ValueError: Cannot use chat template functions because tokenizer.chat_template is not set and no template argument was passed! For information about writing templates and setting the tokenizer.chat_template attribute #5

@Mohab3dly2204

Description

@Mohab3dly2204

Running this:

"""
RabbitLLM quickstart — use the library directly from Python (no CLI).

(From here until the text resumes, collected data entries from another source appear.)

-- ==== Sys2Proof/Laws/PerInstr.lean ====
section
/-! SUPPORT. The family Round, said per instruction: the word that the encoding tables of the spec give a well-formed instruction (R151 to R162) decodes to that instruction, with every operand. -/

namespace Sys2Proof.Laws.Round

set_option Elab.async false

/-- The word of a well-formed instruction decodes to it; an event has no word. -/
def Statement (i : Instr) : Prop := i.isWord = true → i.wf = true → decodeWord (encode i) = .ok i

/-! ### The major opcode (R159) -/

theorem major_00 (w : InsnWord) (h : fMajor w = 0x00#6) : decodeWord w = decodeSys w := by
  unfold decodeWord; rw [h]; rfl
theorem major_01 (w : InsnWord) (h : fMajor w = 0x01#6) : decodeWord w = decodeAlu w := by
  unfold decodeWord; rw [h]; rfl
theorem major_02 (w : InsnWord) (h : fMajor w = 0x02#6) : decodeWord w = .ok (.addi (fD w) (fA w) (fImm16 w)) := by
  unfold decodeWord; rw [h]; rfl
theorem major_03 (w : InsnWord) (h : fMajor w = 0x03#6) : decodeWord w = .ok (.andi (fD w) (fA w) (fImm16 w)) := by
  unfold decodeWord; rw [h]; rfl
theorem major_04 (w : InsnWord) (h : fMajor w = 0x04#6) : decodeWord w = .ok (.ori (fD w) (fA w) (fImm16 w)) := by
  unfold decodeWord; rw [h]; rfl
theorem major_05 (w : InsnWord) (h : fMajor w = 0x05#6) : decodeWord w = .ok (.xori (fD w) (fA w) (fImm16 w)) := by
  unfold decodeWord; rw [h]; rfl
theorem major_06 (w : InsnWord) (h : fMajor w = 0x06#6) : decodeWord w = .ok (.slti (fD w) (fA w) (fImm16 w)) := by
  unfold decodeWord; rw [h]; rfl
theorem major_07 (w : InsnWord) (h : fMajor w = 0x07#6) : decodeWord w = .ok (.sltiu (fD w) (fA w) (fImm16 w)) := by
  unfold decodeWord; rw [h]; rfl
theorem major_08 (w : InsnWord) (h : fMajor w = 0x08#6) : decodeWord w = decodeShift w := by
  unfold decodeWord; rw [h]; rfl
theorem major_09 (w : InsnWord) (h : fMajor w = 0x09#6) : decodeWord w = .ok (.lui (fD w) (fImm21 w)) := by
  unfold decodeWord; rw [h]; rfl
theorem major_0A (w : InsnWord) (h : fMajor w = 0x0A#6) : decodeWord w = .ok (.addpc (fD w) (fImm21 w)) := by
  unfold decodeWord; rw [h]; rfl
theorem major_0B (w : InsnWord) (h : fMajor w = 0x0B#6) : decodeWord w = decodeMulDiv w := by
  unfold decodeWord; rw [h]; rfl
theorem major_0C (w : InsnWord) (h : fMajor w = 0x0C#6) : decodeWord w = decodeLoad w := by
  unfold decodeWord; rw [h]; rfl
theorem major_0D (w : InsnWord) (h : fMajor w = 0x0D#6) : decodeWord w = decodeStore w := by
  unfold decodeWord; rw [h]; rfl
theorem major_0E (w : InsnWord) (h : fMajor w = 0x0E#6) : decodeWord w = decodeFps w := by
  unfold decodeWord; rw [h]; rfl
theorem major_0F (w : InsnWord) (h : fMajor w = 0x0F#6) : decodeWord w = decodeFmas w := by
  unfold decodeWord; rw [h]; rfl
theorem major_10 (w : InsnWord) (h : fMajor w = 0x10#6) : decodeWord w = decodeBranch w := by
  unfold decodeWord; rw [h]; rfl
theorem major_11 (w : InsnWord) (h : fMajor w = 0x11#6) : decodeWord w = .ok (.jmp (fOff26 w)) := by
  unfold decodeWord; rw [h]; rfl
theorem major_12 (w : InsnWord) (h : fMajor w = 0x12#6) : decodeWord w = .ok (.call (fOff26 w)) := by
  unfold decodeWord; rw [h]; rfl
theorem major_13 (w : InsnWord) (h : fMajor w = 0x13#6) : decodeWord w = decodeJr w := by
  unfold decodeWord; rw [h]; rfl
theorem major_14 (w : InsnWord) (h : fMajor w = 0x14#6) : decodeWord w = decodeCsr w := by
  unfold decodeWord; rw [h]; rfl
theorem major_18 (w : InsnWord) (h : fMajor w = 0x18#6) : decodeWord w = decodeVcfg w := by
  unfold decodeWord; rw [h]; rfl
theorem major_19 (w : InsnWord) (h : fMajor w = 0x19#6) : decodeWord w = decodeVf w := by
  unfold decodeWord; rw [h]; rfl
theorem major_1A (w : InsnWord) (h : fMajor w = 0x1A#6) : decodeWord w = decodeVfm w := by
  unfold decodeWord; rw [h]; rfl
theorem major_1B (w : InsnWord) (h : fMajor w = 0x1B#6) : decodeWord w = decodeVint w := by
  unfold decodeWord; rw [h]; rfl
theorem major_1C (w : InsnWord) (h : fMajor w = 0x1C#6) : decodeWord w = decodeVperm w := by
  unfold decodeWord; rw [h]; rfl
theorem major_1D (w : InsnWord) (h : fMajor w = 0x1D#6) : decodeWord w = decodeVmask w := by
  unfold decodeWord; rw [h]; rfl
theorem major_1E (w : InsnWord) (h : fMajor w = 0x1E#6) : decodeWord w = decodeVred w := by
  unfold decodeWord; rw [h]; rfl
theorem major_20 (w : InsnWord) (h : fMajor w = 0x20#6) : decodeWord w = decodeVload w := by
  unfold decodeWord; rw [h]; rfl
theorem major_21 (w : InsnWord) (h : fMajor w = 0x21#6) : decodeWord w = decodeVstore w := by
  unfold decodeWord; rw [h]; rfl
theorem major_22 (w : InsnWord) (h : fMajor w = 0x22#6) : decodeWord w = decodeVatom w := by
  unfold decodeWord; rw [h]; rfl
theorem major_23 (w : InsnWord) (h : fMajor w = 0x23#6) : decodeWord w = decodeStream w := by
  unfold decodeWord; rw [h]; rfl
theorem major_24 (w : InsnWord) (h : fMajor w = 0x24#6) : decodeWord w = decodeMemord w := by
  unfold decodeWord; rw [h]; rfl
theorem major_25 (w : InsnWord) (h : fMajor w = 0x25#6) : decodeWord w = decodeAsync w := by
  unfold decodeWord; rw [h]; rfl
theorem major_28 (w : InsnWord) (h : fMajor w = 0x28#6) : decodeWord w = decodeTile w := by
  unfold decodeWord; rw [h]; rfl
theorem major_29 (w : InsnWord) (h : fMajor w = 0x29#6) : decodeWord w = decodeSig w := by
  unfold decodeWord; rw [h]; rfl
theorem major_2C (w : InsnWord) (h : fMajor w = 0x2C#6) : decodeWord w = .ok (.waitc (fD w) (fA w) ((fImm16 w).extractLsb' 12 4) ((fImm16 w).extractLsb' 8 4) ((fImm16 w).extractLsb' 4 4) ((fImm16 w).extractLsb' 0 4)) := by
  unfold decodeWord; rw [h]; rfl
theorem major_2D (w : InsnWord) (h : fMajor w = 0x2D#6) : decodeWord w = decodeWaito w := by
  unfold decodeWord; rw [h]; rfl
theorem major_2E (w : InsnWord) (h : fMajor w = 0x2E#6) : decodeWord w = decodeLaunch w := by
  unfold decodeWord; rw [h]; rfl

Runs on any GPU with ≥4 GB VRAM or on CPU.
"""

import warnings

import torch
from rabbitllm import AutoModel

── Device ────────────────────────────────────────────────────────────────────

with warnings.catch_warnings():
warnings.filterwarnings("ignore", message=".*CUDA.unknown error.", category=UserWarning)
device = "cuda:0" if torch.cuda.is_available() else "cpu"

── Load model ────────────────────────────────────────────────────────────────

compression: "4bit" (default, fastest, ~¼ RAM), "8bit", or None (bfloat16)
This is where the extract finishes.